=== Work instructions ===
Which lines below mention "that"? Pick each one out.

=== Data in this exercise ===
▼

/-! ### The FIFO part of a clock cycle (30_encoding.md R84) -/

/-- Two continuations that agree on the next state give the same result. -/
theorem andThen_congr {r : Result} {f g : State → Result} (h : ∀ s, r = .next s → f s = g s) :
    andThen r f = andThen r g := by
  cases r with
  | next s => exact h s rfl
  | fault e => rfl
  | refused e => rfl

/-- A presented operation that is enabled is run. -/
theorem present_of_enabled {i : Instr} {s : State} (h : enabled i s = true) (valid : Bool) :
    present i valid s = runOps (if valid = true then [i] else []) s := by
  cases valid
  · rfl
  · simp only [present, h, if_true, runOps_cons, Bool.and_self]
    cases exec i s <;> rfl

/-- The consumer operation of a cycle, after the first reset. -/
theorem consumerPart_eq_runOps (p : PortsIn) {s : State} (hs : s.resetSeen = true) :
    consumerPart p s = runOps (if 0 < s.flushRem then (if p.txDone = true then [.srsp p.txOk] else [])
      else (if p.pollValid = true then [.poll] else [])) s := by
  unfold consumerPart
  by_cases h : 0 < s.flushRem
  · rw [if_pos ((State.busy_iff s).2 h), if_pos h, present_of_enabled (by simp [enabled, hs, h])]
  · rw [if_neg (mt (State.busy_iff s).1 h), if_neg h,
      present_of_enabled (by simp [enabled, hs, Nat.eq_zero_of_not_pos h])]

/-- FIFO operations that complete leave reset_seen as it was. -/
theorem runOps_fifo_resetSeen {is : List Instr} (his : ∀ i ∈ is, isFifoOp i = true) {s t : State}
    (ht : runOps is s = .next t) : t.resetSeen = s.resetSeen := by
  induction is generalizing s with
  | nil => cases ht; rfl
  | cons i is ih =>
    obtain ⟨u, hu, hr⟩ := (andThen_eq_next_iff _ _ _).1 ht
    obtain ⟨_, _, _, hs, _⟩ := exec_fifo_next (his i (by simp)) hu
    exact (ih (fun j hj => his j (by simp [hj])) hr).trans hs

/-- After the first reset the FIFO part of a cycle is the run of the operations the cycle accepts. -/
theorem fifoPart_eq_runOps (p : PortsIn) {s : State} (hs : s.resetSeen = true) :
    fifoPart p s = runOps (p.fifoOps s) s := by
  have tick_next {u : State} (h : runOps (if p.tick = true then [.tick] else []) s = .next u) :
      u.resetSeen = true ∧ u.flushRem = s.flushRem := by
    cases hp : p.tick <;> simp [hp, runOps_cons, exec, execTick, require, enabled, hs] at h <;>
      simp [← h, hs]
  have before : beforeRxb p s = runOps ((if p.tick = true then [.tick] else []) ++
      (if 0 < s.flushRem then (if p.txDone = true then [.srsp p.txOk] else [])
        else (if p.pollValid = true then [.poll] else []))) s := by
    rw [runOps_append, beforeRxb, present_of_enabled (by simp [enabled, hs])]
    refine andThen_congr fun u hu => ?_
    rw [consumerPart_eq_runOps p (tick_next hu).1, (tick_next hu).2]
  rw [PortsIn.fifoOps, runOps_append, fifoPart, before]
  refine andThen_congr fun u hu => present_of_enabled ?_ _
  refine (runOps_fifo_resetSeen (fun i hi => ?_) hu).trans hs
  simp only [List.mem_append] at hi
  split_ifs at hi <;> simp at hi <;> first | (subst hi; rfl) | (rcases hi with rfl | rfl <;> rfl)

end Sys2Proof.Machine
end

▲

=== Written solution ===
/-- Two continuations that agree on the next state give the same result. -/
/-- A presented operation that is enabled is run. -/
/-- FIFO operations that complete leave reset_seen as it was. -/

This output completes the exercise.